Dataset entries
════════════════════
/-- An ingress drop: counted at the ingress port, its flow gap-pending; a host descriptor ends with the status. -/
def State.dropIngress (s : State) (i : Inbound) (r : Route) (counter status : Nat) : State :=
  let s := s.countPort i.ingress counter
  let flow := r.index * 64 + (match i.host with | some h => h.ring | none => 0)
  let s := match i.host with
    | none => s
    | some h => s.hostFinal h status (unitOf 3 h.ring) 0 0 0 (some flow) i.replay
  s.gap flow

/-- The limiter: does the frame pass, and the state after (R126)? -/
def State.police (s : State) (r : Route) (len : Nat) : Bool × State :=
  if 1023 < r.limiter then (true, s)
  else
    let w0 := s.w (Reg.RT_LIVE_LIM r.limiter 0)
    if limEn w0 then
      let cost := 256 * (if limBytes w0 then len else 1)
      let tok := s.w (Reg.FAB_LIMi_TOK r.limiter)
      if cost ≤ tok then (true, s.setReg (Reg.FAB_LIMi_TOK r.limiter) (BitVec.ofNat 32 (tok - cost))) else (false, s)
    else (true, s)

/-- Has packet memory room for a frame from a port other than 78 (R130)? -/
def State.roomFor (s : State) (i : Inbound) : Bool :=
  decide (i.ingress = 78 ∨ s.cur Fld.FAB_HOSTBUF_BLOCKS < s.freeBlocks)

/-- The key that FAB_NO_ROUTE carries: a tunnel frame's tunnel key, otherwise the raw key. -/
def missKey (etype : Nat) (w : Wire) : Nat :=
  match keyFor etype false w with
  | some k => k
  | none => (keyFor etype true w).getD 0

/-- A frame that matches no entry (R113). -/
def State.miss (s : State) (i : Inbound) : State :=
  let s := s.countPort i.ingress 2
  let s := s.raiseOnce (0x0505 * 65536 + i.ingress) 0x0505 (unitOf 1 i.ingress)
    [n4 i.ingress, n4 (missKey (s.cur Fld.FAB_TUN_ETYPE_ETYPE) i.wire)]
  match i.host with
  | some h => s.hostFinal h 0x01 (unitOf 3 h.ring) 0 0 0 none false
  | none =>
    if s.on Fld.FAB_CTRL_MISS_DELIVER then
      if s.roomFor i then
        let (fid, s) := s.alloc (i.frame none [78] 0 0 (Config.block s.free % 65536))
        ({ s with free := s.free + 1 }).deliver fid 78
      else
        let s := (s.countPort i.ingress 5).gap (4096 * 64 + i.ingress)
        s.raiseOnce (0x0508 * 65536 + i.ingress) 0x0508 (unitOf 1 i.ingress) [n4 i.ingress, n4 s.freeBlocks]
    else s

/-- The bytes of an AFA trailer (R279). -/
def trailerLen (afa12 : Bool) : Nat := if afa12 then 12 else 6

/-- The lane of a frame on a route, as an index of the lane table. -/
def laneIndex (r : Route) (w : Wire) : Nat :=
  let i := if w.kind = 2 then w.id % 2 ^ 11 else idSent w.ide w.id
  16 * r.index + i / 2 ^ r.fvShift % 2 ^ r.fvBits
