-- ==== Sys2Proof/WellFormed.lean ====
section
/-! DEFINITION. Which commands can occur at all: an operand names a unit, port, ring, slot, entry or code that the part
has. A command whose operand names none is ill-formed, and its meaning refuses it as noSuchUnit. -/

namespace Sys2Proof

/-- Does every operand name something that the part has? -/
def Instr.wf (i : Instr) : Bool :=
  match i with
  | .beatBoundary temp _ _ bad _ => decide (temp < 65536 ∧ bad.all (fun q => decide (q.1 < 77 ∧ q.2 < 8)) = true)
  | .intakeSlot page reads _ => decide (page.all pageOk = true ∧ (reads.all fun d => decide (d.ring < 64)) = true)
  | .commitSlot _ busy _ => decide ((busy.all fun n => decide (n < 48)) = true)
  | .authenticationSlot _ bad _ => decide (bad.all (fun q => decide (q.1 < 77 ∧ q.2 < 8)) = true)
  | .serviceSlot mgt _ _ => decide (mgt.all (fun e => decide (3 ≤ e.1 ∧ e.1 ≤ 6)) = true)
  | .writebackSlot _ parity ecc bad _ => decide (bad.all (fun q => decide (q.1 < 77 ∧ q.2 < 8)) = true ∧ parity.all registryUnit = true ∧ (ecc.all fun k => decide (k = 0 ∨ k = 2 ∨ k = 4)) = true)
  | .claimWindow ext cut _ _ => decide (ext < 524288 ∧ cut < 524288)
  | .slotEnd _ _ => true
  | .beatCommitAbandoned _ => true
  | .beatRealigned temp _ _ => decide (temp < 65536)
  | .beatLenArm a len _ => decide (a.ok = true ∧ len < 8)
  | .beatLenChanged _ => true
  | .beatSlotArm a writeback _ => decide (a.ok = true ∧ writeback < 1024)
  | .beatSlotApply _ => true
  | .beatPeakRead path be n _ => decide (path < 4 ∧ be < 16 ∧ n < 5)
  | .syncReceived p _ _ _ _ _ _ => decide (p < 13)
  | .announceReceived p _ _ => decide (p < 13)
  | .announceReceiptTimeout _ => true
  | .syncReceiptTimeout _ => true
  | .timeJumpRefusedRepeat _ => true
  | .announceTransmit p _ => decide (p < 13)
  | .syncTransmit p _ _ => decide (p < 13)
  | .ptpDelayRequest p _ _ => decide (p < 13)
  | .timeStepToMasterMean a _ => decide (a.ok = true)
  | .timeStepByValue a _ => decide (a.ok = true)
  | .timeStepEvaluate _ => true
  | .timeStepApply _ => true
  | .timeBeaconDue bad _ => decide (bad.all (fun q => decide (q.1 < 77 ∧ q.2 < 8)) = true)
  | .captureStart u _ _ _ => decide (u < 16)
  | .captureStop u _ _ => decide (u < 16)
  | .timePtpDiscardRead path be _ => decide (path < 4 ∧ be < 16)
  | .txFrame ring bad _ => decide (ring < 64 ∧ bad.all (fun q => decide (q.1 < 77 ∧ q.2 < 8)) = true)
  | .txNop d _ => decide (d.ring < 64 ∧ d.bytes.all (fun b => b.headD 0#8 == 3#8) = true)
  | .msixCoalescingTimer _ ring => decide (ring < 64)
  | .msixUnmask v => decide (v < 256)
  | .hostInterfaceEnable _ => true
  | .hostInterfaceDisable _ => true
  | .txRingEnable ring _ => decide (ring < 64)
  | .txRingDisable ring _ => decide (ring < 64)
  | .txRingDrained ring _ => decide (ring < 64)
  | .rxRingEnable ring _ => decide (ring < 64)
  | .rxRingDisable ring _ => decide (ring < 64)
  | .pcieLinkDown _ => true
  | .pcieLinkUp _ => true
  | .functionLevelReset _ => true
  | .routeLookup port _ _ _ => decide (port < 77)
  | .fabCommitGo a _ => decide (a.ok = true)
  | .commitValidationDone _ => true
  | .fabCommitApplied _ => true
  | .runAheadCopyStart ingress egress bad _ => decide (ingress < 48 ∧ egress < 77 ∧ bad.all (fun q => decide (q.1 < 77 ∧ q.2 < 8)) = true)
  | .abortDeadline egress _ => decide (egress < 77)
  | .fabRaRearm a route _ => decide (a.ok = true ∧ route < 4096)
  | .fabRaRearmed route _ => decide (route < 4096)
  | .canFrameValid n w _ _ bad _ => decide (n < 48 ∧ w.kind ≤ 2 ∧ bad.all (fun q => decide (q.1 < 77 ∧ q.2 < 8)) = true)
  | .canpProtoExc n _ => decide (n < 48)
  | .canErrorDetected n code phase _ _ _ _ _ _ => decide (n < 48 ∧ 1 ≤ code ∧ code ≤ 6 ∧ phase ≤ 1)
  | .canArbitrationLost n _ => decide (n < 48)
  | .canTxStart n _ _ => decide (n < 48)
  | .canTxComplete n _ _ _ _ => decide (n < 48)
  | .canpBusOn n _ _ => decide (n < 48)
  | .canIntegrationDone n _ _ => decide (n < 48)
  | .canpTxdTimeout n phase _ => decide (n < 48 ∧ phase ≤ 1)
  | .canpTimingGo a n _ => decide (a.ok = true ∧ n < 48)
  | .canpTimingApply n _ _ => decide (n < 48)
  | .canPortEnable n _ _ => decide (n < 48)
  | .canPortDisable n _ => decide (n < 48)
  | .canListenOnly n _ => decide (n < 48)
  | .canpLastErrRead path be n _ => decide (path < 4 ∧ be < 16 ∧ n < 48)
  | .reefSleep n _ _ => decide (n < 48)
  | .wakePattern n _ _ _ _ => decide (n < 48)
  | .wakeFrame n w _ => decide (n < 48 ∧ w.kind ≤ 2)
  | .musterPreWake n _ => decide (n < 48)
  | .reefHostWake a n _ => decide (a.ok = true ∧ n < 48)
  | .reefDecWake n _ => decide (n < 48)
  | .reefWakeComplete n _ => decide (n < 48)
  | .reefTxWake n bad _ => decide (n < 48 ∧ bad.all (fun q => decide (q.1 < 77 ∧ q.2 < 8)) = true)
  | .reefTxWakeDelay n _ => decide (n < 48)
  | .reefInsomnia n _ => decide (n < 48)
  | .musterSpanEnd m _ => decide (m < 1024)
  | .reefCommit a _ => decide (a.ok = true)
  | .reefCommitApply _ => true
  | .ethFrameReceived port _ _ _ _ bad _ => decide (48 ≤ port ∧ port ≤ 60 ∧ bad.all (fun q => decide (q.1 < 77 ∧ q.2 < 8)) = true)
  | .ethTxStart port _ _ => decide (48 ≤ port ∧ port ≤ 60)
  | .ethTxComplete port _ _ _ => decide (48 ≤ port ∧ port ≤ 60)
  | .ethLinkUp q _ _ _ _ _ _ _ => decide (q < 5)
  | .ethLinkDown q cause _ _ => decide (q < 5 ∧ cause < 4)
  | .lsecKeyWrite a l chan sa k salt _ _ => decide (a.ok = true ∧ l < 4 ∧ chan < 9 ∧ sa < 4 ∧ k < 8 ∧ (salt = false ∨ k < 3))
  | .t1sTransmitOpportunity k _ => decide (k < 8)
  | .plcaBeacon k _ _ => decide (k < 8)
  | .plcaBeaconReceived k _ => decide (k < 8)
  | .t1sPlcaLost k _ => decide (k < 8)
  | .t1sPlcaOk k _ => decide (k < 8)
  | .t1sCollision k _ => decide (k < 8)
  | .mdioAddress a phy reg _ => decide (a.ok = true ∧ phy < 32 ∧ reg < 32)
  | .mdioWrite a phy reg _ _ => decide (a.ok = true ∧ phy < 32 ∧ reg < 32)
  | .mdioRead a phy reg _ _ => decide (a.ok = true ∧ phy < 32 ∧ reg < 32)
  | .mdioPostReadIncrement a phy reg _ _ => decide (a.ok = true ∧ phy < 32 ∧ reg < 32)
  | .mdioDone _ _ => true
  | .smbWrite32 addr _ pec _ => decide (addr < 4294967296 ∧ pec < 3)
  | .smbRead32 addr _ _ => decide (addr < 4294967296)
  | .smbId code _ => decide (code < 256 ∧ code ≠ 0x10 ∧ code ≠ 0x11)
  | .smbSclTimeout _ => true
  | .serCharacter c _ _ bad _ => decide (c < 16 ∧ bad.all (fun q => decide (q.1 < 77 ∧ q.2 < 8)) = true)
  | .serIdleClose c bad _ => decide (c < 16 ∧ bad.all (fun q => decide (q.1 < 77 ∧ q.2 < 8)) = true)
  | .serTxStart c _ _ _ => decide (c < 16)
  | .serTxComplete c _ _ => decide (c < 16)
  | .ciphClearLoad a slot size attr _ => decide (a.ok = true ∧ slot < 64 ∧ size < 4 ∧ attr < 64)
  | .keyLoadLive _ => true
  | .keyRetire a n _ => decide (a.ok = true ∧ n < 64)
  | .keyRetireApply n _ => decide (n < 64)
  | .keyLimitReached n _ => decide (n < 64)
  | .ciphKeyLow n _ => decide (n < 64)
  | .ciphAlarm source _ _ _ _ => decide (source < 5)
  | .ciphAlarmClear _ _ => true
  | .ciphFvWrite a table index _ => decide (a.ok = true ∧ table < 4 ∧ index < 65536)
  | .fvWriteApply _ => true
  | .cmacGen _ _ => true
  | .cmacVerify _ _ => true
  | .ctr _ _ => true
  | .gcmEnc _ _ => true
  | .gcmDec _ _ => true
  | .wrap _ _ => true
  | .unwrap _ _ => true
  | .slotTooShort _ => true
  | .nestFrameStart csi _ _ _ => decide (csi < 2)
  | .nestFrameEnd csi _ _ _ => decide (csi < 2)
  | .nestTrayIdentity _ => true
  | .nestCommit a _ => decide (a.ok = true)
  | .nestCommitApply _ => true
  | .halyardHeartbeat frame _ => decide (frame.length = 48)
  | .halyardDelta frame _ => decide (16 ≤ frame.length ∧ frame.length ≤ 1040)
  | .halyardImage frame _ => decide (16 ≤ frame.length ∧ frame.length ≤ 1040)
  | .halyardImageReq frame _ => decide (16 ≤ frame.length ∧ frame.length ≤ 1040)
  | .halyardMarker frame _ => decide (16 ≤ frame.length ∧ frame.length ≤ 1040)
  | .claimWatchdog _ => true
  | .replayAgeExpiry _ => true
  | .halHandover a _ => decide (a.ok = true)
  | .halUnfence a _ => decide (a.ok = true)
  | .fenceEvidenceTimeout _ => true
  | .autoYield _ => true
  | .domainClose d _ => decide (d < 24)
  | .domainWake d _ => decide (d < 24)
  | .pwrCtrlWake a d _ => decide (a.ok = true ∧ d < 24)
  | .domainIdleClose d _ => decide (d < 24)
  | .domainDrainEnd d _ => decide (d < 24)
  | .pwrDomainOff d _ _ => decide (d < 24)
  | .pwrDomainOn d _ bad _ => decide (d < 24 ∧ bad.all (fun q => decide (q.1 < 77 ∧ q.2 < 8)) = true)
  | .domainMusterWake d _ => decide (7 ≤ d ∧ d ≤ 10)
  | .domainActivityWake uart unit _ => decide ((uart = true ∧ unit < 16) ∨ unit < 8)
  | .pwrMainFail _ => true
  | .mainGood _ => true
  | .shedWindowEnd _ => true
  | .pwrBraceAborted _ => true
  | .pwrBraceCommit _ _ => true
  | .pwrOnBackup _ => true
  | .backupReturn _ => true
  | .pwrOnMain bad _ => decide (bad.all (fun q => decide (q.1 < 2 ∧ (q.2 = 7 ∨ q.2 = 8))) = true)
  | .termMeasurement n _ _ => decide (n < 48)
  | .shrFaultSet p code _ _ _ => decide ((p < 48 ∧ 0x04 ≤ code ∧ code ≤ 0x0A) ∨ (48 ≤ p ∧ p < 56 ∧ code = 0x12) ∨ (p = 79 ∧ (code = 0x20 ∨ code = 0x21)))
  | .shrFaultCleared p code _ _ => decide ((p < 48 ∧ 0x04 ≤ code ∧ code ≤ 0x0A) ∨ (48 ≤ p ∧ p < 56 ∧ code = 0x12) ∨ (p = 79 ∧ (code = 0x20 ∨ code = 0x21)))
  | .pairSwap n _ => decide (n < 48)
  | .thermalShutdown p _ => decide (p < 56)
  | .thermalRecovery p _ => decide (p < 56)
  | .journalEntryProgram _ _ _ => true
  | .journalSectorErase _ _ => true
  | .snapshotRound _ => true
  | .nvmCfgSave a _ => decide (a.ok = true)
  | .nvmCfgSaved _ _ _ => true
  | .keyBackingEraseDone _ _ => true
  | .nvmUpdWrite a _ => decide (a.ok = true)
  | .updateSlotProgrammed header result _ => decide (header.length = 256 ∧ (result = 0 ∨ result = 2 ∨ result = 3))
  | .updateVerified _ _ _ => true
  | .nvmUpdActivate a _ _ _ => decide (a.ok = true)
  | .preparationDone _ _ _ _ => true
  | .quiesceEnd _ => true
  | .pauseEnd _ => true
  | .pauseStartFailure _ => true
  | .nvmUpdConfirm a _ => decide (a.ok = true)
  | .nvmUpdFallback a _ => decide (a.ok = true)
  | .nvmUpdAbort a _ => decide (a.ok = true)
  | .confirmTimeout _ => true
  | .nvmFallback _ => true
  | .stateSkew unit _ => decide (registryUnit unit = true)
  | .registryRederive unit _ => decide (registryUnit unit = true)
  | .serviceRead _ port _ _ _ _ => decide (port < 65536)
  | .serviceWrite _ port _ _ _ => decide (port < 65536)
  | .serviceSubscribe _ port _ _ _ => decide (port < 65536)
  | .serviceUnsubscribe _ port _ _ _ => decide (port < 65536)
  | .notify _ => true
  | .arpRequest mac ip target _ => decide (mac.length = 6 ∧ ip < 4294967296 ∧ target < 4294967296)
  | .icmpEcho src dst _ _ => decide (src < 4294967296 ∧ dst < 4294967296)
  | .neighbourDiscovery src target _ => decide (src < 340282366920938463463374607431768211456 ∧ target < 340282366920938463463374607431768211456)
  | .icmpv6Echo src dst _ _ => decide (src < 340282366920938463463374607431768211456 ∧ dst < 340282366920938463463374607431768211456)
  | .mgtSnapGo a _ => decide (a.ok = true)
  | .hostSnapshotLatch _ => true
  | .mgtEccUncorr area index sel _ => decide (area < 3 ∧ (area = 0 → sel < 640) ∧ (area = 2 → sel < 4 ∧ index < 65536))
  | .powerOnReset _ => true
  | .powerOnResetRelease _ _ _ _ _ _ bad => decide (bad.all (fun q => decide (q.1 < 2 ∧ (q.2 = 7 ∨ q.2 = 8))) = true)
  | .bootHandover _ => true
  | .bankConfigLive _ => true
  | .warmReset bad _ => decide (bad.all (fun q => decide (q.1 < 2 ∧ (q.2 = 7 ∨ q.2 = 8))) = true)
  | .glbReset a _ _ bad _ => decide (a.ok = true ∧ bad.all (fun q => decide (q.1 < 2 ∧ (q.2 = 7 ∨ q.2 = 8))) = true)
  | .perstReset _ => true
  | .glbLock a _ => decide (a.ok = true)
  | .glbLocked _ => true
  | .glbRailFault _ _ => true
  | .railReturn _ _ => true
  | .pinSet a w _ _ => decide (a.ok = true ∧ w < 4)
  | .pinClr a w _ _ => decide (a.ok = true ∧ w < 4)
  | .registerWrite a off _ _ => decide (a.ok = true ∧ bar0 off = true)
  | .configApply _ => true
  | .w1cWrite a off _ _ => decide (a.ok = true ∧ bar0 off = true)
  | .registerRead64 path be off both _ _ => decide (path < 4 ∧ be < 16 ∧ bar0 off = true ∧ (both = false ∨ (path = 0 ∧ be = 15 ∧ off % 8 = 0)))
  | .registerWrite64Low a off _ _ => decide (a.ok = true ∧ bar0 off = true ∧ off % 8 = 0)
  | .glbAfClear a _ => decide (a.ok = true)
  | .delayReqInterval p _ _ _ => decide (p < 13)
  | .halyardCrcError _ => true
  | .mainNotGood _ => true
  | .journalWindowRead path off _ _ _ => decide (path < 4 ∧ 0x220000 ≤ off ∧ off < 0x230000 ∧ off % 4 = 0)

end Sys2Proof
end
════════════════════
A line belongs in the answer if it contains the word "flow"; copy every such line from the data above.

/-- An ingress drop: counted at the ingress port, its flow gap-pending; a host descriptor ends with the status. -/
  let flow := r.index * 64 + (match i.host with | some h => h.ring | none => 0)
    | some h => s.hostFinal h status (unitOf 3 h.ring) 0 0 0 (some flow) i.replay
  s.gap flow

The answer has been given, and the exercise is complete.